Comprender todo lo expuesto me constriñó a buscar alternativas para obtener mejores resultados. Me obligó a innovar en las actividades propuestas y a entablar un vínculo basado, no sólo en el respeto y el cariño, sino también en la protección, el amparo y la atención a los diversos casos. No fue fácil y no lo es. No se si lo logré, pero la educación en valores que recibí desde mi familia hasta mi paso por los estudios superiores me apremiaron a reaccionar y a actuar en consonancia. De esta manera, implementé las actividades en grupo y la revisión de trabajos en forma conjunta, donde todos tuvieron la oportunidad de ser escuchados e incluso de acercar los contenidos al presente, para no generar aprendizajes individuales y romper con el espacio de sociabilidad y de comunicación que la escuela significaba en ese contexto. Además, busqué vincular los temas dados con situaciones de la vida práctica de esa zona, porque los estudiantes valoraban más el conocimiento pragmático que teórico, ya que el primero se acercaba más a las labores agrarias que cumplían en forma familiar.
Esta primera experiencia fue una etapa muy importante, ya que no sólo me permitió poner en práctica y aplicar mis aprendizajes, formales y no formales, para resolver situaciones, sino también me permitió madurar y crecer como persona. Entendí, que más allá de las exigencias de la tarea docente en cuanto los requerimientos curriculares y administrativos, esta implica un proceso de empatía y de comprensión del contexto. Por lo tanto, generar un ambiente de confianza donde todos puedan trabajar, moverse con libertad y respetar a los alumnos como seres humanos, entendiendo sus problemáticas y necesidades, me ayudan a ser un docente respetado y apreciado por los alumnos y por los demás. No es simple poner en práctica lo expuesto. Las obligaciones, la carencia de tiempo y las demandas propias de la actividad, me desconectan del medio y me hacen olvidar por momentos que un profesor trabaja con seres humanos y no con computadoras, que sólo deben memorizar y resolver actividades. Para finalizar, dedicar el tiempo y el esfuerzo necesario para que mis alumnos puedan comprender los tiempos y procesos históricos de la manera más apropiada a sus características es tarea ardua y enrevesada, pero de todos modos: ¡espero lograrlo!

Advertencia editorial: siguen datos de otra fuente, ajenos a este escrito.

/-- CAND_EAC8's end. -/
theorem candEac8_next {p : Params} (h : candEac8 p s = .next t) :
    (t = errorCompletion s .badArgument ∧ ∀ f, formatOfCode s.format = some f → isA8 f = false) ∨
    ∃ f alpha, formatOfCode s.format = some f ∧ isA8 f = true ∧ readAlpha s.mem .blk = .ok alpha ∧
      t = complete (setMode (setAloss (setLoss (putCodeword s 0 (searchAlpha p alpha).1) (searchAlpha p alpha).2)
        (searchAlpha p alpha).2) .eac) := by
  rcases withFormat_next h with ⟨hf, rfl⟩ | ⟨f, hf, h⟩
  · exact .inl ⟨rfl, by simp [hf]⟩
  · cases ha : isA8 f <;> simp only [ha, Bool.not_true, Bool.not_false, Bool.false_eq_true, if_false, if_true] at h
    · exact .inl ⟨by simpa using h, fun g hg => by rw [hf] at hg; cases hg; exact ha⟩
    · obtain ⟨al, hal, h⟩ := withOperand_next h
      exact .inr ⟨f, al, hf, ha, hal, by simpa using h⟩

/-- CAND_EAC11's end. -/
theorem candEac11_next {p : Params} {ch : Bool} (h : candEac11 p ch s = .next t) :
    (t = errorCompletion s .badArgument ∧
      ∀ f, formatOfCode s.format = some f → allowedFormat (.candEac11 ch) f = false) ∨
    ∃ f samples, formatOfCode s.format = some f ∧ allowedFormat (.candEac11 ch) f = true ∧
      readSamples s.mem .blk ch.toNat = .ok samples ∧
      t = complete (setMode (setLoss (putCodeword s (8 * ch.toNat) (searchSamples p f samples).1)
        (searchSamples p f samples).2) .eac) := by
  rcases withFormat_next h with ⟨hf, rfl⟩ | ⟨f, hf, h⟩
  · exact .inl ⟨rfl, by simp [hf]⟩
  · have hb : (!isEac11 f || (ch && formatClass f != .rg11)) = !allowedFormat (.candEac11 ch) f := by
      simp only [allowedFormat]
      cases isEac11 f <;> cases ch <;> simp [bne]
    simp only [hb] at h
    cases ha : allowedFormat (.candEac11 ch) f <;>
      simp only [ha, Bool.not_true, Bool.not_false, Bool.false_eq_true, if_false, if_true] at h
    · exact .inl ⟨by simpa using h, fun g hg => by rw [hf] at hg; cases hg; exact ha⟩
    · obtain ⟨al, hal, h⟩ := withOperand_next h
      exact .inr ⟨f, al, hf, ha, hal, by simpa using h⟩

/-- ENCODE's end: codewords in CW, and the result registers. -/
theorem encodeBlock_next {p : Params} {f : Format} (h : encodeBlock p s f = .next t) :
    (isA8 f = false ∧ ∃ w loss m, t = complete (setMode (setLoss (putCodeword s 0 w) loss) m)) ∨
    (formatClass f = .rg11 ∧
      ∃ w v loss, t = complete (setMode (setLoss (putCodeword (putCodeword s 0 w) 8 v) loss) .eac)) ∨
    isA8 f = true ∧ ∃ w v loss m al,
      t = complete (setAloss (setMode (setLoss (putCodeword (putCodeword s 0 w) 8 v) loss) m) al) := by
  cases hc : formatClass f <;> simp only [encodeBlock, hc] at h <;> obtain ⟨x, _, h⟩ := withOperand_next h <;>
    simp only [succeed_next, setScratch] at h
  case a8 => exact .inr (.inr ⟨by simp [isA8, hc], _, _, _, _, _, h⟩)
  case rg11 => exact .inr (.inl ⟨rfl, _, _, _, h⟩)
  all_goals exact .inl ⟨by simp [isA8, hc], _, _, _, h⟩

theorem execEncode_next (h : execEncode s = .next t) :
    (formatOfCode s.format = none ∧ t = errorCompletion s .badArgument) ∨
    ∃ f, formatOfCode s.format = some f ∧ encodeBlock params s f = .next t := withFormat_next h

/-! ## All commands at once -/

/-- A command of the encoder, the decoder or the metric: its only error is BadArgument, on a format it does not
allow (spec/60_exceptions.md R322). -/
def checksFormatOnly (i : Instr) : Prop :=
  isColourGenerator i = true ∨ i = .encode ∨ i = .decode ∨ i = .score ∨ i = .candEac8 ∨ ∃ ch, i = .candEac11 ch

/-- The errors a command may raise before it has written anything. -/
inductive Raises (s : State) (i : Instr) : CmdError → Prop
  | extract (h : i = .extract) : Raises s i .badArgument
  | image (h : i = .cfg ∨ i = .hdrEmit) (e : CmdError) (he : e = .badArgument ∨ e = .imageTooLarge) : Raises s i e
  | header (h : i = .hdrParse) : Raises s i .notAContainer
  | intensity (h : WellFormed i = false) : Raises s i .badCommand
  | format (h : checksFormatOnly i) (hf : ∀ f, formatOfCode s.format = some f → allowedFormat i f = false) :
      Raises s i .badArgument

/-- Every way a command can end in a next state. -/
inductive Ends (s : State) : Instr → State → Prop
  | failed (i : Instr) (e : CmdError) (h : Raises s i e) : Ends s i (errorCompletion s e)
  | nop : Ends s .nop (complete (clearLvalid s))
  | sreset : Ends s .sreset (complete (softReset s))
  | cfg (hi : imageError (signedReg s.imgW) (signedReg s.imgH) = none) (hf : (formatOfCode s.format).isSome = true) :
      Ends s .cfg (cfgState s (signedReg s.imgW) (signedReg s.imgH))
  | hdrEmit (hi : imageError (signedReg s.imgW) (signedReg s.imgH) = none) (hf : (formatOfCode s.format).isSome = true) :
      Ends s .hdrEmit (complete (clearLvalid (writeWindow s .hdr 0
        (headerBytes s.format (signedReg s.imgW) (signedReg s.imgH)))))
  | hdrParse (l : List Nat) (hl : readHeader s.mem = .ok l) (hv : headerValid l = true) :
      Ends s .hdrParse (complete (clearLvalid (loadHeader s l)))
  | extract (f : Format) (l : List Rgba) (rest : List SrcAnswer) (hf : formatOfCode s.format = some f)
      (hr : extractRefused s = false)
      (hp : readPixels s.portEra (srcDepth s.srcCfg) (srcPremul s.srcCfg) (extractReads s) s.srcPort = .pixels l rest) :
      Ends s .extract (complete (clearLvalid (writeWindow (afterReads s rest) .blk 0 (blockContents f l))))
  | extractIo (k : Nat) (rest : List SrcAnswer) :
      Ends s .extract (errorCompletion (forgetBlock (afterReads s rest)) (.io k))
  | decode (f : Format) (bytes : List Byte) (m : Mode) (hf : formatOfCode s.format = some f)
      (hl : bytes.length = 64) : Ends s .decode (decodedState s bytes m)
  | score (f : Format) (loss : Nat) (hf : formatOfCode s.format = some f) : Ends s .score (complete (setLoss s loss))
  | scoreAlpha (f : Format) (loss al : Nat) (hf : formatOfCode s.format = some f) (ha : isA8 f = true) :
      Ends s .score (complete (setAloss (setLoss s loss) al))
  | candidate (i : Instr) (f : Format) (px : List SrcPixel) (hg : isColourGenerator i = true)
      (hw : WellFormed i = true) (hf : formatOfCode s.format = some f) (ha : allowedFormat i f = true)
      (hr : readSource s.mem f = .ok px) : Ends s i (complete (colourResult s f px (generatorWord f px i)))
  | candEac8 (f : Format) (alpha : List Nat) (hf : formatOfCode s.format = some f) (ha : isA8 f = true)
      (hr : readAlpha s.mem .blk = .ok alpha) :
      Ends s .candEac8 (complete (setMode (setAloss (setLoss (putCodeword s 0 (searchAlpha params alpha).1)
        (searchAlpha params alpha).2) (searchAlpha params alpha).2) .eac))
  | candEac11 (ch : Bool) (f : Format) (samples : List Nat) (hf : formatOfCode s.format = some f)
      (ha : allowedFormat (.candEac11 ch) f = true) (hr : readSamples s.mem .blk ch.toNat = .ok samples) :
      Ends s (.candEac11 ch) (complete (setMode (setLoss (putCodeword s (8 * ch.toNat)
        (searchSamples params f samples).1) (searchSamples params f samples).2) .eac))
  | encode (f : Format) (w : DWord) (loss : Nat) (m : Mode) (hf : formatOfCode s.format = some f)
      (ha : isA8 f = false) : Ends s .encode (complete (setMode (setLoss (putCodeword s 0 w) loss) m))
  | encodeTwo (f : Format) (w v : DWord) (loss : Nat) (hf : formatOfCode s.format = some f)
      (hc : formatClass f = .rg11) :
      Ends s .encode (complete (setMode (setLoss (putCodeword (putCodeword s 0 w) 8 v) loss) .eac))
  | encodeAlpha (f : Format) (w v : DWord) (loss : Nat) (m : Mode) (al : Nat) (hf : formatOfCode s.format = some f)
      (ha : isA8 f = true) :
      Ends s .encode (complete (setAloss (setMode (setLoss (putCodeword (putCodeword s 0 w) 8 v) loss) m) al))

En esta experiencia veo la importancia de interpretar al grupo que tenemos a cargo; cosa nada fácil de lograr, porque conocer cada historia de vida requiere un tiempo que no está a nuestra disposición. El tema se presenta de manera realista y demuestra que el diseño curricular, en la práctica, no contempla un espacio para desarrollar la comprensión del contexto.